BACKGROUND Human rabies immunoglobulin (RIG) is an integral part of post-exposure prophylactic treatment of rabies (along with rabies vaccination). Infiltration of most, if not all, of the RIG dose at the wound site is recommended. RIG produced by a caprylate/chromatography manufacturing process (RIG-C; HyperRAB) increased the potency and purity of this product over the existing licensed RIG from a solvent/detergent process (RIG-S/D; HyperRAB-S/D). METHODS A series of studies were conducted to characterize the content and purity of RIG-C. A single-dose pharmacokinetic study in rabbits was performed to compare intramuscular (IM) immunoglobulin products manufactured by two different purification processes, solvent/detergent (IGIM-S/D) and caprylate/chromatography (IGIM-C).
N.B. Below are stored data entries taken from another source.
/-- A result changes x registers alone. -/
theorem exists_wr_eq (s : State) (d : Fin 32) (v : Word) : ∃ xs, s.wr d v = { s with h := { s.h with x := xs } } := by
  obtain ⟨xs, hx⟩ := exists_set_eq s.h d v
  unfold State.wr
  rw [hx]
  split
  · rename_i c _
    obtain ⟨ys, hy⟩ := exists_set_eq { s.h with x := xs } c v
    exact ⟨ys, by simp only [hy]⟩
  · exact ⟨xs, rfl⟩

/-- An instruction that writes v to x d and retires at npc. -/
theorem wroteX_retireAt (s : State) (d : Fin 32) (v npc : Word) :
    WroteX s ((s.wr d v).retireAt npc) d v ∧ Retired s ((s.wr d v).retireAt npc) npc := by
  refine ⟨fun r => by rw [x_retireAt, State.x_wr], ?_⟩
  obtain ⟨xs, hx⟩ := exists_wr_eq s d v
  rw [hx]
  exact retired_retireAt_withX s xs npc

theorem wroteX_finishWr (s : State) (d : Fin 32) (v : Word) :
    WroteX s (s.finishWr d v) d v ∧ Retired s (s.finishWr d v) (s.h.pc + 4) := by
  have hpc : (s.wr d v).h.pc = s.h.pc := by
    obtain ⟨xs, hx⟩ := exists_wr_eq s d v
    rw [hx]
  unfold State.finishWr State.finish
  rw [hpc]
  exact wroteX_retireAt s d v _

theorem gives_of_finishWr {i : Instr} {s : State} {d : Fin 32} {v w : Word} (h : exec i s = .next (s.finishWr d v))
    (hv : v = w) : Gives i s d w := by
  subst hv
  exact ⟨_, h, wroteX_finishWr s d v⟩

end Sys2Proof.Laws
end

section
/-! PROOF. The arithmetic of the scalar ALU classes (R50, R51): O1. -/

namespace Sys2Proof.Laws

open Sys2Proof.Machine Sys2Proof.Claims

/-! ### The .w forms (R51) -/

theorem toInt_setWidth32 (a : Word) : (a.setWidth 32).toInt = a.toInt.bmod (2 ^ 32) := by
  rw [BitVec.toInt_setWidth, BitVec.toInt_eq_toNat_bmod, Int.bmod_bmod_of_dvd (by decide)]

theorem sext32_ofInt (n : Int) : sext32 (.ofInt 64 n) = .ofInt 64 (n.bmod (2 ^ 32)) := by
  rw [sext32, BitVec.signExtend, toInt_setWidth32, BitVec.toInt_ofInt, Int.bmod_bmod_of_dvd (by decide)]

theorem narrow_ofInt (w : Bool) (n : Int) : narrow w (.ofInt 64 n) = form w n := by
  cases w
  · rfl
  · exact sext32_ofInt n

theorem narrow_ofNat (w : Bool) (n : Nat) : narrow w (.ofNat 64 n) = form w n := by
  rw [← narrow_ofInt, BitVec.ofInt_natCast]

theorem toInt_narrow (w : Bool) (a : Word) : (if w then sext32 a else a).toInt = sval w a := by
  cases w
  · rfl
  · show ((a.setWidth 32).signExtend 64).toInt = a.toInt.bmod (2 ^ 32)
    rw [BitVec.toInt_signExtend_of_le (by decide), toInt_setWidth32]

theorem toNat_zext (w : Bool) (a : Word) : (if w then zext32 a else a).toNat = uval w a := by
  cases w
  · rfl
  · show ((a.setWidth 32).setWidth 64).toNat = a.toNat % 2 ^ 32
    rw [BitVec.toNat_setWidth_of_le (by decide), BitVec.toNat_setWidth]

/-! ### Sums, products and shifts (R50) -/

theorem aluAdd_eq (w : Bool) (a b : Word) : aluAdd w a b = form w (a.toInt + b.toInt) := by
  rw [← narrow_ofInt, BitVec.ofInt_add, BitVec.ofInt_toInt, BitVec.ofInt_toInt, aluAdd]

theorem aluSub_eq (w : Bool) (a b : Word) : aluSub w a b = form w (a.toInt - b.toInt) := by
  rw [← narrow_ofInt, Int.sub_eq_add_neg, BitVec.ofInt_add, BitVec.ofInt_neg, BitVec.ofInt_toInt, BitVec.ofInt_toInt,
    ← BitVec.sub_eq_add_neg, aluSub]

theorem aluMul_eq (w : Bool) (a b : Word) : aluMul w a b = form w (a.toInt * b.toInt) := by
  rw [← narrow_ofInt, BitVec.ofInt_mul, BitVec.ofInt_toInt, BitVec.ofInt_toInt, aluMul]

theorem aluSll_eq (w : Bool) (a : Word) (n : Nat) : aluSll w a n = form w (a.toNat * 2 ^ n : Int) := by
  have h : a <<< n = .ofNat 64 (a.toNat * 2 ^ n) := by
    apply BitVec.eq_of_toNat_eq
    rw [BitVec.toNat_shiftLeft, BitVec.toNat_ofNat, Nat.shiftLeft_eq]
  rw [aluSll, h, narrow_ofNat]
  push_cast
  rfl

theorem aluSrl_eq (w : Bool) (a : Word) (n : Nat) : aluSrl w a n = form w ((uval w a / 2 ^ n : Nat) : Int) := by
  rw [aluSrl, ← narrow_ofNat, ← toNat_zext, ← Nat.shiftRight_eq_div_pow, ← BitVec.toNat_ushiftRight, BitVec.ofNat_toNat,
    BitVec.setWidth_eq]

theorem aluSra_eq (w : Bool) (a : Word) (n : Nat) : aluSra w a n = form w (sval w a / 2 ^ n) := by
  rw [aluSra, BitVec.sshiftRight_eq, toInt_narrow, narrow_ofInt, Int.shiftRight_eq_div_pow]
  push_cast
  rfl

theorem aluMulh_eq (a b : Word) : aluMulh a b = .ofInt 64 (a.toInt * b.toInt / 2 ^ 64) := by
  have h : a.signExtend 128 * b.signExtend 128 = .ofInt 128 (a.toInt * b.toInt) := by
    rw [BitVec.ofInt_mul, BitVec.signExtend, BitVec.signExtend]
  unfold aluMulh
  rw [h]
  generalize a.toInt * b.toInt = p
  apply BitVec.eq_of_toNat_eq
  rw [BitVec.toNat_setWidth, BitVec.toNat_ushiftRight, BitVec.toNat_ofInt, BitVec.toNat_ofInt, Nat.shiftRight_eq_div_pow]
  omega

theorem aluMulhu_eq (a b : Word) : aluMulhu a b = .ofNat 64 (a.toNat * b.toNat / 2 ^ 64) := by
  unfold aluMulhu
  apply BitVec.eq_of_toNat_eq
  have h : a.toNat * b.toNat < 2 ^ 64 * 2 ^ 64 := Nat.mul_lt_mul'' a.isLt b.isLt
  rw [BitVec.toNat_setWidth, BitVec.toNat_ushiftRight, BitVec.toNat_mul, BitVec.toNat_setWidth_of_le (by decide),
    BitVec.toNat_setWidth_of_le (by decide), BitVec.toNat_ofNat, Nat.shiftRight_eq_div_pow, Nat.mod_eq_of_lt (b := 2 ^ 128) h]

/-! ### Comparisons, minima and maxima (R50) -/

theorem boolWord_slt (a b : Word) : boolWord (a.slt b) = truth (a.toInt < b.toInt) := by
  rw [BitVec.slt_eq_decide]; rfl

theorem boolWord_ult (a b : Word) : boolWord (a.ult b) = truth (a.toNat < b.toNat) := by
  rw [BitVec.ult_eq_decide]; rfl

theorem min_toInt_eq (a b : Word) : (if b.slt a then b else a) = .ofInt 64 (min a.toInt b.toInt) := by
  simp only [BitVec.slt_iff_toInt_lt, min_comm a.toInt, min_def_lt, apply_ite (BitVec.ofInt 64), BitVec.ofInt_toInt]

theorem max_toInt_eq (a b : Word) : (if a.slt b then b else a) = .ofInt 64 (max a.toInt b.toInt) := by
  simp only [BitVec.slt_iff_toInt_lt, max_def_lt, apply_ite (BitVec.ofInt 64), BitVec.ofInt_toInt]

theorem min_toNat_eq (a b : Word) : (if b.ult a then b else a) = .ofNat 64 (min a.toNat b.toNat) := by
  simp only [BitVec.ult_iff_toNat_lt, min_comm a.toNat, min_def_lt, apply_ite (BitVec.ofNat 64), BitVec.ofNat_toNat,
    BitVec.setWidth_eq]

theorem max_toNat_eq (a b : Word) : (if a.ult b then b else a) = .ofNat 64 (max a.toNat b.toNat) := by
  simp only [BitVec.ult_iff_toNat_lt, max_def_lt, apply_ite (BitVec.ofNat 64), BitVec.ofNat_toNat, BitVec.setWidth_eq]

end Sys2Proof.Laws

namespace Sys2Proof.Claims

open Sys2Proof.Machine Sys2Proof.Laws

/-- Settles O1: what each member computes is the result that its rule names. -/
theorem scalarArithmetic : Obligations.ScalarArithmetic := by
  intro s d a b w
  constructor
  · simp only [List.forall_mem_cons, List.not_mem_nil, false_imp_iff, implies_true, and_true]
    and_intros
    · exact gives_of_finishWr (exec_add ..) (aluAdd_eq ..)
    · exact gives_of_finishWr (exec_sub ..) (aluSub_eq ..)
    · exact gives_of_finishWr (exec_mul ..) (aluMul_eq ..)
    · exact gives_of_finishWr (exec_sll ..) (aluSll_eq ..)
    · exact gives_of_finishWr (exec_srl ..) (aluSrl_eq ..)
    · exact gives_of_finishWr (exec_sra ..) (aluSra_eq ..)
  · simp only [List.forall_mem_cons, List.not_mem_nil, false_imp_iff, implies_true, and_true]
    and_intros
    · exact gives_of_finishWr (exec_and ..) rfl
    · exact gives_of_finishWr (exec_or ..) rfl
    · exact gives_of_finishWr (exec_xor ..) rfl
    · exact gives_of_finishWr (exec_andn ..) rfl
    · exact gives_of_finishWr (exec_slt ..) (boolWord_slt ..)
    · exact gives_of_finishWr (exec_sltu ..) (boolWord_ult ..)
    · exact gives_of_finishWr (exec_min ..) (min_toInt_eq ..)
    · exact gives_of_finishWr (exec_max ..) (max_toInt_eq ..)
    · exact gives_of_finishWr (exec_minu ..) (min_toNat_eq ..)
    · exact gives_of_finishWr (exec_maxu ..) (max_toNat_eq ..)
    · exact gives_of_finishWr (exec_mulh ..) (aluMulh_eq ..)
    · exact gives_of_finishWr (exec_mulhu ..) (aluMulhu_eq ..)

end Sys2Proof.Claims
end

section
/-! PROOF. Division, counts of bits, immediates, jumps and branches (R50 to R57): O2 to O6. -/

namespace Sys2Proof.Laws

open Sys2Proof.Machine Sys2Proof.Claims

/-! ### Division (R52) -/

theorem divS_eq {n : Nat} (a b : BitVec n) : divS a b = .ofInt n (if b.toInt = 0 then -1 else a.toInt.tdiv b.toInt) := by
  have h0 : b = 0 ↔ b.toInt = 0 := by rw [← BitVec.toInt_inj, BitVec.ofNat_eq_ofNat, BitVec.toInt_zero]
  unfold divS
  simp only [h0]
  split
  · rw [BitVec.ofInt_neg, BitVec.ofInt_ofNat, BitVec.neg_one_eq_allOnes]
  · apply BitVec.eq_of_toInt_eq
    rw [BitVec.toInt_sdiv, BitVec.toInt_ofInt]

theorem remS_eq {n : Nat} (a b : BitVec n) : remS a b = .ofInt n (if b.toInt = 0 then a.toInt else a.toInt.tmod b.toInt) := by
  have h0 : b = 0 ↔ b.toInt = 0 := by rw [← BitVec.toInt_inj, BitVec.ofNat_eq_ofNat, BitVec.toInt_zero]
  unfold remS
  simp only [h0]
  split
  · rw [BitVec.ofInt_toInt]
  · rw [← BitVec.toInt_srem, BitVec.ofInt_toInt]

theorem divU_eq {n : Nat} (a b : BitVec n) :
    divU a b = .ofInt n (if (b.toNat : Int) = 0 then -1 else (a.toNat : Int) / b.toNat) := by
  have h0 : b = 0 ↔ (b.toNat : Int) = 0 := by rw [Int.natCast_eq_zero, BitVec.toNat_eq]; rfl
  unfold divU
  simp only [h0]
  split
  · rw [BitVec.ofInt_neg, BitVec.ofInt_ofNat, BitVec.neg_one_eq_allOnes]
  · rw [← Int.natCast_ediv, BitVec.ofInt_natCast, ← BitVec.toNat_udiv, BitVec.ofNat_toNat, BitVec.setWidth_eq, BitVec.udiv_eq]

theorem remU_eq {n : Nat} (a b : BitVec n) :
    remU a b = .ofInt n (if (b.toNat : Int) = 0 then (a.toNat : Int) else (a.toNat : Int) % b.toNat) := by
  have h0 : b = 0 ↔ (b.toNat : Int) = 0 := by rw [Int.natCast_eq_zero, BitVec.toNat_eq]; rfl
  unfold remU
  simp only [h0]
  split
  · rw [BitVec.ofInt_natCast, BitVec.ofNat_toNat, BitVec.setWidth_eq]
  · rw [← Int.natCast_emod, BitVec.ofInt_natCast, ← BitVec.toNat_umod, BitVec.ofNat_toNat, BitVec.setWidth_eq, BitVec.umod_eq]

/-- A divide of signed numbers, in both widths. -/
theorem divForm_toInt {f : (n : Nat) → BitVec n → BitVec n → BitVec n} {g : Int → Int → Int}
    (h : ∀ n (a b : BitVec n), f n a b = .ofInt n (g a.toInt b.toInt)) (w : Bool) (a b : Word) :
    divForm w f a b = form w (g (sval w a) (sval w b)) := by
  cases w
  · exact h 64 a b
  · show (f 32 (a.setWidth 32) (b.setWidth 32)).signExtend 64 = _
    rw [h, toInt_setWidth32, toInt_setWidth32, BitVec.signExtend, BitVec.toInt_ofInt]
    rfl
RESULTS RIG-C was found to be a highly purified IgG formulation with high monomer content and formulated with twice the anti-rabies potency of RIG-S/D while maintaining the same overall protein concentration. RIG-C facilitates IM administration at the wound site by halving the injection volume. The new caprylate/chromatography process eliminated detectible levels of pro-coagulant impurities and IgA that were carried through in the prior S/D process. These impurities have been associated with thrombotic complications and allergic reactions in susceptible patients. After single dose administration, IGIM-C was pharmacokinetically equivalent to IGIM-S/D in rabbits. CONCLUSION RIG-C is a more potent RIG formulation with less impurities yielding a safer and more convenient product with similar pharmacokinetic profile.